简体   繁体   English

Snowflake:是否可以将少数列(DataFrame)传递到 Snowpark UDTF(Python 语言)?

[英]Snowflake: Is it possible to pass few Columns (DataFrame) into Snowpark UDTF ( Python language)?

I wrote UDTF on Snowpark/Python which receives one Column as argument, all works fine.我在 Snowpark/Python 上编写了 UDTF,它接收一个 Column 作为参数,一切正常。 Is it possible (no documentation regarding this feature) to pass few columns (ie DataFrame) into UDTF?是否可以(没有关于此功能的文档)将少数列(即 DataFrame)传递到 UDTF?

My code below dosn't work, exception is "TypeError: 'TABLE FUNCTION' expected Column or str, got: <class 'snowflake.snowpark.dataframe.DataFrame'>"我下面的代码不起作用,异常是“TypeError: 'TABLE FUNCTION' expected Column or str, got: <class 'snowflake.snowpark.dataframe.DataFrame'>”

Can anybody suggest how to do this (except concatenating few columns into one and pass one column into UDTF)?任何人都可以建议如何执行此操作(除了将几列连接成一列并将一列传递给 UDTF)?

import uuid
@udtf(output_schema=["c1","c2","x"], 
      input_types =[StringType(), StringType(), IntegerType()],
      name="udft_two_col_test", 
      replace=True, 
      session=ses)
class udft_two_col_test:
    def process(self, c1:str, c2:str, n: int) -> Iterable[Tuple[str, str, str]]: 
        for i in range(n):
            yield (c1, c2, f'{n}-{c1}-{c2}')

            
df = ses.create_dataframe([str(uuid.uuid4()).split('-') for i in range(1,10,1)], schema=['c1','c2','c3','c4','c5'])
df.sort('c1','c2').show()

------------------------------------------------
|"C1"      |"C2"  |"C3"  |"C4"  |"C5"          |
------------------------------------------------
|125a9845  |f7e2  |48dd  |b51c  |42ba82531fe7  |
|136da5dc  |62cb  |47c0  |98f9  |4182421e6d2b  |
|300380e2  |b365  |4d6a  |8d6b  |1092e4c24ec8  |
|3d9d9882  |0fb2  |4209  |bf11  |4341b0336946  |
|43c4147d  |1603  |4548  |ad8e  |4df50cddd682  |
|9e1024ca  |61d5  |404d  |88f8  |79393083eb30  |
|bf25e899  |5697  |4c36  |8533  |e3009c68ce9b  |
|d6dd677f  |035b  |49e7  |9236  |316741579f3c  |
|f4b83587  |26e1  |48cf  |8563  |0586ccb6602e  |
------------------------------------------------

df.join_table_function("udft_two_col_test", df["c1","c2"], lit(3)).sort('c1','c2').show(100)

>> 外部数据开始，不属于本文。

-- ==== Sys2Proof/Certificates/Slice0/Obligations.lean ====
section
/-! DEFINITION. Obligations.lean: the statements for the provers, family by family in the table's order. -/

open Sys2Proof Sys2Proof.Machine

/-! ## The queue, reset and what every step keeps -/

/-- The command at the front of the queue is taken off it and runs on the state with the queue's rest. -/
def Obligations.StepRunsTheFrontCommand : Prop :=
  ∀ (c : Instr) (rest : List Instr) (s : State),
    step { s with pending := c :: rest } = exec c { s with pending := rest }

/-- On an empty queue (the model's choice; DESIGN CHOICE, log 2): a cold boot brings its next rail up; else, with the oscillator stopped the part idles; else the next event due happens; with none due the oscillator cycle ends. -/
def Obligations.EmptyQueueAdvancesTheComputeDie : Prop :=
  ∀ s : State, s.pending = [] →
    (s.booting = true → step s = .next s.bootStep) ∧
    (s.booting = false → s.clk.running = false → step s = .next s) ∧
    (∀ c, s.booting = false → s.clk.running = true → s.nextDue = some c → step s = exec c s) ∧
    (s.booting = false → s.clk.running = true → s.nextDue = none → step s = .next s.endCycle)

/-- A step's command never touches the queue: a run serves its commands first in, first out. -/
def Obligations.CommandsLeaveTheQueue : Prop :=
  ∀ (c : Instr) (s t : State), exec c s = .next t → t.pending = s.pending

/-- No command but VIN_SAMPLE ever stops the machine, and it stops only where the input is past its absolute maximum ratings: below -60 V, above 80 V, or above 66 V for more than 1 ms (the fault there is DEDUCED, log 72). Every other command, in every state, answers a next state; TAP_PRIVATE, which stopped in RETURNED when this statement got its name, is among them (log 73). -/
def Obligations.OnlyTwoCommandsStop : Prop :=
  ∀ (c : Instr) (s : State), (∃ t, exec c s = .next t) ∨
    (exec c s = .fault .outsideRatings ∧ ∃ mv ma, c = .vinSample mv ma ∧
      (mv < -60000 ∨ 80000 < mv ∨ 66000 < mv ∧ ∃ t0, s.pow.hiNs = some t0 ∧ t0 + 1000000 < s.ns))

/-- What the spec gives right after a cold reset: BUSY reads 1 and READY 0, every partition is empty with its counters 0, no halt record is valid, every region is 0, every sync counter 0, the time base 0, record and replay off, no doorbell window open, no session listed. The two invariants below hold of it: memory in its canonical form, the event store within its slots. -/
def Obligations.ResetLeavesThePartEmpty : Prop :=
  State.reset.asz.busy = true ∧ State.reset.sec.ready = false ∧ State.reset.asz.code = 0 ∧ State.reset.asz.stage = 0 ∧
    (∀ p : PartId, (State.reset.part p).pstate = .empty ∧ (State.reset.part p).inrst = false ∧ (State.reset.part p).icount = 0 ∧
      (State.reset.part p).total = 0 ∧ (State.reset.part p).halt = 0 ∧ (State.reset.part p).late = 0) ∧
    (∀ c : CoreId, (State.reset.core c).halt = .reset ∧ (State.reset.core c).cfg.region = .replicate 16 0 ∧
      (State.reset.core c).syn.s = .replicate 48 0 ∧ (State.reset.core c).syn.scope = 0 ∧ (State.reset.core c).cfg.ue = 0) ∧
    State.reset.clk.tb = 0 ∧ State.reset.rr.mode = 0 ∧ State.reset.host.act = 0 ∧ State.reset.host.sessions = [] ∧
    MemoryCanonical State.reset ∧ StoreBounded State.reset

---------------------------------------------------------------------------
TypeError                                 Traceback (most recent call last)
...
---> 17 df.join_table_function("udft_two_col_test", df["c1","c2"], lit(3)).sort('c1','c2').show(100)
...
TypeError: 'TABLE FUNCTION' expected Column or str, got: <class 'snowflake.snowpark.dataframe.DataFrame'>

Try passing the columns one by one:尝试一一传递列:

df.join_table_function(udft_two_col_test_dec("c1", "c2", lit(3))).show()
# or
df.join_table_function(udft_two_col_test_dec.name, "c1", "c2", lit(3)).show()

In the documentation of join_table_function you see an example like this:join_table_function的文档中,您会看到如下示例:

df.join_table_function(split_to_table(df["addresses"], lit(" "))).show()

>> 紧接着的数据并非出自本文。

-- ==== Sys2Proof/Laws/KeepsModule.lean ====
section
/-! SUPPORT. Keeps for each operation: what the module's commands keep. -/

namespace Sys2Proof.Machine

set_option linter.unusedTactic false
set_option linter.unreachableTactic false

theorem modAct_keeps {b : State} {s n f} (hs : Keeps b s) : Keeps b (s.modAct n f) := by
  unfold State.modAct
  repeat' with_reducible
    first
    | assumption | apply Keeps.ite | split | intro _ | refine Keeps.of_mk ?_ rfl rfl | dsimp only

theorem spend_keeps {b : State} {s n units} (hs : Keeps b s) : Keeps b (s.spend n units) := by
  unfold State.spend
  repeat' with_reducible
    first
    | assumption | apply modAct_keeps | apply Keeps.ite | split | intro _ | refine Keeps.of_mk ?_ rfl rfl | dsimp only

theorem meter_keeps {b : State} {s n tr} (hs : Keeps b s) : Keeps b (s.meter n tr).2 := by
  unfold State.meter
  split
  · exact hs
  · split
    · with_reducible exact spend_keeps hs
    · with_reducible exact Keeps.of_mk hs rfl rfl

theorem meter_keeps_eq {b t : State} {s n tr r} (e : s.meter n tr = (r, t)) (hs : Keeps b s) : Keeps b t := by
  have k : Keeps b (s.meter n tr).2 := meter_keeps hs
  rw [e] at k
  exact k

theorem meterSlot_keeps {b : State} {s n port} (hs : Keeps b s) : Keeps b (s.meterSlot n port).2 := by
  unfold State.meterSlot
  split
  · with_reducible exact Keeps.of_mk hs rfl rfl
  · split
    · exact hs
    · with_reducible exact meter_keeps hs

theorem meterSlot_keeps_eq {b t : State} {s n port r} (e : s.meterSlot n port = (r, t)) (hs : Keeps b s) : Keeps b t := by
  have k : Keeps b (s.meterSlot n port).2 := meterSlot_keeps hs
  rw [e] at k
  exact k

theorem startSoft_keeps {b : State} {s act todo errs source core fin} (hs : Keeps b s) :
    Keeps b (s.startSoft act todo errs source core fin) := by
  unfold State.startSoft
  repeat' with_reducible
    first
    | assumption | apply serveSoft_keeps | apply addSoft_keeps | apply spend_keeps | apply Keeps.ite | split | intro _
    | refine Keeps.of_mk ?_ rfl rfl | dsimp only

theorem takeMsg_keeps {b : State} {s n} (hs : Keeps b s) : Keeps b (s.takeMsg n) := by
  unfold State.takeMsg
  repeat' with_reducible
    first
    | assumption | split | intro _ | refine Keeps.of_mk ?_ rfl rfl | dsimp only

theorem meterOut_keeps {b : State} {s m} (hs : Keeps b s) : Keeps b (s.meterOut m).2 := by
  unfold State.meterOut
  split
  · with_reducible exact meter_keeps hs
  · exact hs

theorem meterOut_keeps_eq {b t : State} {s m r} (e : s.meterOut m = (r, t)) (hs : Keeps b s) : Keeps b t := by
  have k : Keeps b (s.meterOut m).2 := meterOut_keeps hs
  rw [e] at k
  exact k

theorem toService_keeps {b : State} {s m} (hs : Keeps b s) : Keeps b (s.toService m) := by
  unfold State.toService
  repeat' with_reducible
    first
    | assumption | split | intro _ | refine Keeps.of_mk ?_ rfl rfl | dsimp only

theorem enterCore_keeps {b : State} {s c m} (hs : Keeps b s) : Keeps b (s.enterCore c m) := by
  unfold State.enterCore
  repeat' with_reducible
    first
    | assumption | apply modMu_keeps | apply enterQueue_keeps | apply Keeps.ite | split | intro _ | refine Keeps.of_mk ?_ rfl rfl
    | dsimp only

where df["addresses"] is a single column of the dataframe, and lit(" ") is another column.其中df["addresses"]是 dataframe 的单列,而lit(" ")是另一列。

Cheers!干杯!

It is possible with UDTFs (User Defined Table Functions) which comes with v0.7.0可以使用 v0.7.0 附带的 UDTF(用户定义的表函数)

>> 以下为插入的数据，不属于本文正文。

theorem witness_indices : (gathering (indexedBlock .gather 3 2 8 8192 4096 1 0) 30).liveOf 0 = some 0 ∧
    (gathering (indexedBlock .gather 3 2 8 8192 4096 1 0) 30).blockOf 0 0 = some (indexedBlock .gather 3 2 8 8192 4096 1 0) ∧
    (indexedBlock .gather 3 2 8 8192 4096 1 0).indexed = true ∧ (indexedBlock .gather 3 2 8 8192 4096 1 0).indexBase = 640 ∧
    0 < (indexedBlock .gather 3 2 8 8192 4096 1 0).indexLines ∧ (indexedBlock .gather 3 2 8 8192 4096 1 0).policy = 1 ∧
    1 ≤ ((gathering (indexedBlock .gather 3 2 8 8192 4096 1 0) 30).part 0).now ∧
    (gathering (indexedBlock .gather 3 2 8 8192 4096 1 0) 30).poisoned 640 = false ∧ ([(0, 20)].find? (fun x : Nat × Nat => x.1 == 0)) = some (0, 20) := by
  decide +kernel
theorem witness_gather_turn :
    ((gathering (examined .gather 0 8192 4096) 30).core 0).str.turning = some (examined .gather 0 8192 4096) ∧
    dNidx (examined .gather 0 8192 4096).desc = 3 ∧ dRows (examined .gather 0 8192 4096).desc = 2 ∧
    ((gathering (examined .gather 0 8192 4096) 30).core 0).str.turnDue (examined .gather 0 8192 4096) ≤ 31 ∧
    ((gathering (examined .gather 0 8192 4096) 30).core 0).str.path ≤ 31 ∧
    (gathering (examined .gather 0 8192 4096) 30).slotIdle 0 8320 false = true ∧ (gathering (examined .gather 0 8192 4096) 30).poisoned 8320 = false ∧
    isHbm 8320 = false ∧ isHbm (hbmBase + 128) = true := by decide +kernel
theorem witness_scatter_turn :
    ((gathering (examined .scatter 1 8192 4096) 30).core 0).str.turning = some (examined .scatter 1 8192 4096) ∧
    (examined .scatter 1 8192 4096).addOp = 1 ∧ (examined .scatter 0 8192 4096).addOp = 0 ∧
    (gathering (examined .scatter 1 8192 4096) 30).pendingLine 0 4224 = false ∧
    (gathering (examined .scatter 1 8192 4096) 30).slotIdle 0 4224 false = true ∧
    (gathering (examined .scatter 1 8192 4096) 30).slotIdle 0 8192 false = true ∧
    (gathering (examined .scatter 1 8192 4096) 30).poisoned 8192 = false ∧ (gathering (examined .scatter 1 8192 4096) 30).poisoned 4224 = false ∧
    bankGroup 8192 ≠ bankGroup 4224 ∧ bankGroup 8192 = bankGroup (3968 + 128) := by decide +kernel
theorem witness_indexed_write :
    (blockAt { examined .gather 0 8192 4096 with outs := [destination 4160 false 0] } 31).blockOf 0 0 =
      some { examined .gather 0 8192 4096 with outs := [destination 4160 false 0] } ∧
    (destination 4160 false 0).due ≤ 31 ∧
    (blockAt { examined .gather 0 8192 4096 with outs := [destination 4160 false 0] } 31).idle 0 (resWrite 0 (bankGroup 4160)) = true := by
  decide +kernel

/-- An indexed block at its turn of the row whose index was skipped. -/
def skipping (kind : BlockKind) : Block := { examined kind 0 8192 4096 with turn := 2, lastTurn := 29 }
/-- A scatter-add whose packed line lies in the bank group of its table line, and the same with that line read. -/
def sharing (l : List (Nat × Line)) : Block := { examined .scatter 1 8192 8064 with staged := (0, 0) :: l }
theorem witness_other_turns :
    ([skipping .gather, skipping .scatter, examined .gather 0 hbmBase 4096].all (fun b => ((gathering b 30).core 0).str.turning == some b &&
      decide (((gathering b 30).core 0).str.turnDue b ≤ ((gathering b 30).part 0).now) && !((gathering b 30).core 0).str.excess)) = true ∧
    (skipping .gather).indices.getD (2 / 2) none = none ∧
    ((gathering { examined .gather 0 hbmBase 4096 with
      srcs := [{ idx := 9, addr := hbmBase, due := 0, data := none, late := true, unsent := true }] } 30).core 0).str.excess = true ∧
    bankGroup 8192 = bankGroup (8064 + 128) ∧ (gathering (sharing []) 30).pendingLine 0 8192 = false ∧
    (sharing [(2 ^ 40, 5)]).staged.find? (fun y => y.1 == 2 ^ 40 + 0) = some (2 ^ 40, 5) ∧
    (gathering (sharing [(2 ^ 40, 5)]) 30).slotIdle 0 8192 false = true ∧ (gathering (sharing []) 30).poisoned 8192 = false := by decide +kernel
theorem witness_lagging_index : (let b := { indexedBlock .gather 3 2 8 8192 4096 1 0 with lag := true }
    (gathering b 30).slotIdle 0 640 false = true ∧ (gathering b 30).blockOf 0 0 = some b) ∧
    (let b := { examined .gather 0 8192 4096 with outs := [destination hbmBase false 0] }
     (blockAt b 31).blockOf 0 0 = some b ∧ placeOf (destination hbmBase false 0).addr = .hbm) := by decide +kernel

/-- Stack 0 channel 0 with a queue of its own. -/
def channelWith (f : PseudoChannel → PseudoChannel) : State := { streaming with clk := { streaming.clk with tb := 5000 } }.modPc 0 f
/-- A read of line 0 of block 0 of core 0. -/
def aRead : HbmReq := .read 0 0 0 hbmBase
theorem witness_hbm : (let s := { channelWith id with transit := [{ at_ := 0, core := 0, place := 0, pc := 0, req := aRead }] }
      s.nextEntry (chanOf 0 0) = some { at_ := 0, core := 0, place := 0, pc := 0, req := aRead } ∧ (s.pc 0).forcedAhead = false) ∧
    ((channelWith (fun q => { q with queue := [aRead] })).pc (chanOf 0 0)).queue = [aRead] ∧
    ((channelWith (fun q => { q with queue := [aRead] })).pc 0).serving = none ∧
    ((channelWith (fun q => { q with queue := [aRead] })).pc 0).busyTo ≤ (channelWith (fun q => { q with queue := [aRead] })).ns ∧
    ((channelWith (fun q => { q with reads := [(aRead, 9)] })).pc 0).reads = [(aRead, 9)] ∧
    ((channelWith (fun q => { q with serving := some (.write 0 0 0 hbmBase 5, 4000) })).pc 0).serving = some (.write 0 0 0 hbmBase 5, 4000) ∧
    memWf (channelWith id).mem = true := by decide +kernel
/-- The partition with a share of one band in scheduled refresh mode. -/
def scheduled : State := (channelWith id).modPart 0 (fun q => { q with pr := { q.pr with refm := true } })
theorem witness_refresh : (channelWith id).grade.fitted (0 : Fin 6).val = true ∧ (channelWith id).scheduledRefresh (chanOf 0 0) = false ∧
    ((channelWith id).pc 0).lastRefresh + 3900 ≤ (channelWith id).ns ∧ scheduled.ownerOf (chanOf 0 0) = some 0 ∧
    scheduled.scheduledRefresh (chanOf 0 0) = true ∧ (scheduled.pc 0).lastRefresh + 1950 ≤ scheduled.ns ∧ (scheduled.part 0).issuing = true ∧
    (scheduled.coresOf 0).head? = some 0 := by decide +kernel
/-- Core 0 with its slice's first 448 KiB as a weight region, after its cycle's bundles. -/
def weighted (f : CoreConfig → CoreConfig) : State :=
  (cycled streaming).modCfg 0 (fun g => f { g with region := g.region.set 0 (BitVec.ofNat 64 (2 ^ 63 + 2 ^ 61 + 7)) })
theorem witness_scrub : nextScrub (((weighted id).core 0).weightRanges 0) ((weighted id).core 0).cfg.scrubAt = some 0 ∧
    ((weighted id).core 0).cfg.scrubBack = none ∧ (weighted id).spare 0 (resRead 0 (bankGroup 0)) = true ∧ (weighted id).spare 0 (resScrub 0) = true ∧
    (weighted id).wanted 0 (resRead 0 (bankGroup 0)) = false ∧ sliceOwner 0 = some 0 ∧ ((weighted id).found 0 (.uncorrectable 1 0)).failed = true ∧
    nextScrub (((weighted id).core 0).weightRanges 0) 2000000 = none ∧ nextScrub (((weighted id).core 0).weightRanges 0) 0 = some 0 ∧
    ((weighted (fun g => { g with scrubBack := some (0, 7) })).core 0).cfg.scrubBack = some (0, 7) ∧
    (weighted id).spare 0 (resWrite 0 (bankGroup 0)) = true ∧ (weighted id).wanted 0 (resWrite 0 (bankGroup 0)) = false ∧ memWf (weighted id).mem = true := by decide +kernel

/-! ## The matrix engines -/

/-- Partition 0 with K0 of core 0 set. -/
def computing : State := streaming.modCtl 0 (fun u => { u with k := u.k.set 0 true })
/-- An INT8 operation of four k-cycles on tiles 0 and 2, issued at count 1, with its first operands. -/
def mmaOp (w : BitVec 56) (ex : Bool) (next : Nat) : MmaOp :=
  { opc := 0x10, w := w, bundle := 0, p := 2, f := 1, passes := 1, exec := ex, next := next, a := [(next, 0x80FF0305)], b := [(next, 0x7F80FE02)],
    sa := [], sb := [], md := [] }
/-- Engine 0 of core 0 with that operation, its write due. -/
def writing (o : MmaOp) : State :=
  (streaming.modPart 0 (fun q => { q with icount := 20, cyc := 20, cycDone := true, issued := true })).modMx 0 0 (fun m => { m with ops := [o] })
/-- Fields of an MMA word: tiles 0 and 2, four k-cycles, shape 128 x 128, its further bits. -/
def mmaWord (more : Nat) : BitVec 56 := BitVec.ofNat 56 (2 * 2 ^ 48 + 4 * 2 ^ 12 + more)

theorem witness_mma : Clean computing 0 (computing.mxCauses 0 0 (0x10#8 ++ mmaWord 0)) ∧ computing.partOf 0 = some 0 := by
  unfold Clean; decide +kernel
/-- Tile 12 of engine 0 with the metadata of one block, each byte v. -/
def keeping (v : Nat) : State := (List.range 2).foldl (fun s i => s.putLine (tileAlias 0 0 12 i) (BitVec.ofNat 512 (v * ((2 ^ 512 - 1) / 255)))) computing
theorem witness_sparse : Clean (keeping 0x0F) 0 ((keeping 0x0F).mxCauses 0 0 (0x30#8 ++ BitVec.ofNat 56 (8 * 2 ^ 48 + 12 * 2 ^ 44 + 2 * 2 ^ 12))) ∧
    Clean (keeping 0x11) 0 ((keeping 0x11).mxCauses 0 0 (0x50#8 ++ BitVec.ofNat 56 (8 * 2 ^ 48 + 12 * 2 ^ 44 + 2 * 2 ^ 12))) := by unfold Clean; decide +kernel
theorem witness_drain : Clean computing 0 (computing.mxCauses 0 1 (0x01#8 ++ 0#56)) ∧
    Clean computing 0 (computing.mxCauses 0 1 (0x02#8 ++ 0#56)) := by unfold Clean; decide +kernel
/-- Engine 0 with a chunk of a drain staged, at an issue count. -/
def draining (n icount : Nat) : State :=
  (streaming.modMx 0 0 (fun m => { m with drains := [{ d := 0, acs := false, mode := 0, qg := 0, shp := 0, chunks := [(n, 9)] }] })).modPart 0
    (fun q => { q with icount := BitVec.ofNat 64 icount })
theorem witness_chunk : ((draining 3 7).part 0).issuing = true ∧ ((draining 3 7).part 0).cycDone = false ∧
    (((draining 3 7).core 0).mx[(0 : EngId)].chunkDue ((draining 3 7).part 0).icount.toNat).isSome = true := by decide +kernel
theorem witness_gating : { mmaOp (mmaWord (124 * 2 ^ 12)) false 0 with passes := 1 }.t = 128 ∧ (mmaOp (mmaWord (28 * 2 ^ 12)) false 0).t = 32 ∧
    ones (((computing.countGating 0 0 (mmaOp (mmaWord (124 * 2 ^ 12)) false 0) 0).core 0).mx[(0 : EngId)]).gated = 0 := by decide +kernel
theorem witness_acc_write : ((writing (mmaOp (mmaWord 0) true 0)).part 0).live = true ∧ ((writing (mmaOp (mmaWord 0) true 0)).part 0).cycDone = true ∧
    ((writing (mmaOp (mmaWord 0) true 0)).part 0).issued = true ∧
    ((writing (mmaOp (mmaWord 0) true 0)).core 0).mx[(0 : EngId)].ops = [mmaOp (mmaWord 0) true 0] ∧
    2 + (0 + 1) * 1 + 5 ≤ ((writing (mmaOp (mmaWord 0) true 0)).part 0).count ∧ (mmaOp (mmaWord 0) true 0).form.isComplex = false ∧
    (mmaOp (mmaWord 0) true 0).form.kind = .dense ∧ mGroup (mmaOp (mmaWord 0) true 0).form (mmaWord 0) = 0 ∧
    (mmaOp (mmaWord 0) true 0).form.fa.isInt = true ∧ (mmaOp (mmaWord 0) true 0).form.fa.four = false ∧
    (mmaOp (mmaWord 0) true 0).form.fb.four = false ∧ 0 < mKcy (mmaWord 0) := by decide +kernel
/-- An operation of an opcode at a k-cycle of four. -/
def mmaAt (opc : BitVec 8) (passes more next : Nat) : MmaOp := { mmaOp (mmaWord more) true next with opc := opc, passes := passes, md := [(0, 0x0F)] }
/-- Whether a k-cycle of it exists, its passes are the form's, and its kind, its group of k-steps and whether A has 4-bit or wide elements are the given ones. -/
def valueCase (o : MmaOp) (kind : MmaKind) (group : Nat) (four wide : Bool) : Bool :=
  o.passes == o.form.passes && decide (o.next < o.passes * mKcy o.w) && o.form.kind == kind && mGroup o.form o.w == group &&
    o.form.fa.four == four && o.form.fa.wide == wide
theorem witness_matrix_values :
    valueCase (mmaAt 0x10 1 0 3) .dense 0 false false = true ∧ valueCase (mmaAt 0x1D 1 0 0) .dense 0 false true = true ∧
    valueCase (mmaAt 0x1F 9 0 35) .dense 0 false true = true ∧ valueCase (mmaAt 0x20 4 0 15) .complex 0 false false = true ∧
    valueCase (mmaAt 0x14 1 0 3) .dense 32 false false = true ∧ valueCase (mmaAt 0x14 1 256 3) .dense 32 false false = true ∧
    valueCase (mmaAt 0x34 1 0 3) .sparse4 32 false false = true ∧ valueCase (mmaAt 0x50 1 0 1) .sparse2 0 false false = true := by decide +kernel
theorem witness_matrix_groups : (mmaAt 0x14 1 0 2).groupEnd 2 = false ∧ (mmaAt 0x14 1 0 3).groupEnd 3 = true ∧
    (List.replicate 16384 Partial.zero).length = 16384 ∧ shpM 0 * shpN 0 = 16384 ∧ mScaled (mmaAt 0x14 1 256 3).form (mmaAt 0x14 1 256 3).w = true :=
  ⟨by decide +kernel, by decide +kernel, List.length_replicate, by decide, by decide +kernel⟩
theorem witness_drain_stage : ∃ d : DrainOp, d.chunks = [(3, 9)] ∧ d.mode = 4 ∧ d.qg ≠ 0 :=
  ⟨{ d := 0, acs := false, mode := 4, qg := 1, shp := 0, chunks := [(3, 9)] }, by decide +kernel, by decide, by decide⟩

/-! ## The vector engine -/

/-- Core 0 with operands in V1 and V2, two lanes off in Q1, P0 at line 16 of its slice. -/
def vectoring : State := ((streaming.putLine 1024 0x1234).modVec 0 (fun v => { v with
    v := (v.v.set 1 (BitVec.ofNat 16384 0x8000000000000005FFFFFFFF7F80FF01)).set 2 (BitVec.ofNat 16384 0x00000003FFFFFFFF0000002101800203)
    q := v.q.set 1 ((2 ^ 512 - 1) - 5) })).modCtl 0 (fun u => { u with p := u.p.set 0 1024 })
/-- Fields of a vector word: V3 from V1 and V2, type 1, and its further bits. -/
def vectorWord (ty more : Nat) : BitVec 56 := BitVec.ofNat 56 (3 * 2 ^ 51 + 2 ^ 46 + 2 * 2 ^ 41 + ty * 2 ^ 32 + more)
/-- The same core with a result due. -/
def landing (x : VPending) : State := vectoring.modVec 0 (fun v => { v with pend := [x] })
/-- A result of 2 flags, due at once. -/
def result (dest : VDest) : VPending := { due := 0, dest := dest, flags := 2, through := none, bundle := 0 }

theorem witness_vector : Clean vectoring 0 (vectoring.vecCauses 0 (0x08#8 ++ vectorWord 1 0)) ∧
    Clean vectoring 0 (vectoring.vecCauses 0 (0x3D#8 ++ 0#56)) := by unfold Clean; decide +kernel
theorem witness_vector_memory : Clean vectoring 0 (vectoring.vecCauses 0 (0x38#8 ++ BitVec.ofNat 56 (3 * 2 ^ 51 + 3 * 2 ^ 19))) ∧
    Clean vectoring 0 (vectoring.vecCauses 0 (0x39#8 ++ BitVec.ofNat 56 (2 ^ 46 + 3 * 2 ^ 19))) := by unfold Clean; decide +kernel
theorem witness_lanes : (vTy (vectorWord 1 0), 32) ∈ [(1, 32), (4, 16), (5, 8)] ∧ (vTy (vectorWord 5 0), 8) ∈ [(1, 32), (4, 16), (5, 8)] ∧
    Clean vectoring 0 (vectoring.vecCauses 0 (0x0A#8 ++ vectorWord 4 (2 ^ 28 + 2 ^ 29))) ∧
    Clean vectoring 0 (vectoring.vecCauses 0 (0x15#8 ++ vectorWord 5 0)) := by unfold Clean; decide +kernel
theorem witness_landing : (landing (result (.reg 3 5 1))).partOf 0 = some 0 ∧ ((landing (result (.reg 3 5 1))).part 0).issuing = true ∧
    ((landing (result (.reg 3 5 1))).part 0).cycDone = false ∧ ((landing (result (.reg 3 5 1))).core 0).vec.pend.head? = some (result (.reg 3 5 1)) ∧
    (result (.reg 3 5 1)).due ≤ ((landing (result (.reg 3 5 1))).part 0).icount.toNat ∧
    (landing (result (.load 3 1024 3 0))).poisoned 1024 = false := by decide +kernel
/-- A word of V3 from V1 and further registers with FN. -/
def vectorFn (vb vc ty fn : Nat) : BitVec 56 := BitVec.ofNat 56 (3 * 2 ^ 51 + 2 ^ 46 + vb * 2 ^ 41 + vc * 2 ^ 36 + ty * 2 ^ 32 + fn)
theorem witness_vector_values : Clean vectoring 0 (vectoring.vecCauses 0 (0x0B#8 ++ vectorFn 2 4 0 0)) ∧
    Clean vectoring 0 (vectoring.vecCauses 0 (0x0B#8 ++ vectorFn 2 4 2 0)) ∧ Clean vectoring 0 (vectoring.vecCauses 0 (0x20#8 ++ vectorFn 2 0 0 7)) ∧
    Clean vectoring 0 (vectoring.vecCauses 0 (0x21#8 ++ vectorFn 2 0 0 32)) ∧ Clean vectoring 0 (vectoring.vecCauses 0 (0x22#8 ++ vectorFn 0 0 0 32)) := by
  unfold Clean; decide +kernel
theorem witness_vector_trees : Clean vectoring 0 (vectoring.vecCauses 0 (0x28#8 ++ vectorFn 0 0 0 5)) ∧
    Clean vectoring 0 (vectoring.vecCauses 0 (0x30#8 ++ vectorFn 0 0 1 0)) ∧ Clean vectoring 0 (vectoring.vecCauses 0 (0x18#8 ++ vectorFn 2 0 0 5)) := by
  unfold Clean; decide +kernel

Here is an example:这是一个例子:

from collections import Counter
from typing import Iterable, Tuple
from snowflake.snowpark.functions import lit
class MyWordCount:
    def __init__(self):
        self._total_per_partition = 0

    def process(self, s1: str) -> Iterable[Tuple[str, int]]:
        words = s1.split()
        self._total_per_partition = len(words)
        counter = Counter(words)
        yield from counter.items()

    def end_partition(self):
        yield ("partition_total", self._total_per_partition)

udtf_name = "word_count_udtf"
word_count_udtf = session.udtf.register(
    MyWordCount, ["word", "count"], name=udtf_name, is_permanent=False, replace=True)


# Call it by its name
df1 = session.table_function(udtf_name, lit("w1 w2 w2 w3 w3 w3"))
df1.show()
-----------------------------
|"WORD"           |"COUNT"  |
-----------------------------
|w1               |1        |
|w2               |2        |
|w3               |3        |
|partition_total  |6        |
-----------------------------

# Call it by the returned callable instance
df2 = session.table_function(word_count_udtf(lit("w1 w2 w2 w3 w3 w3")))
df2.show()
-----------------------------
|"WORD"           |"COUNT"  |
-----------------------------
|w1               |1        |
|w2               |2        |
|w3               |3        |
|partition_total  |6        |
-----------------------------

声明:本站的技术帖子网页,遵循CC BY-SA 4.0协议,如果您需要转载,请注明本站网址或者原文地址。任何问题请咨询:yoyou2525@163.com.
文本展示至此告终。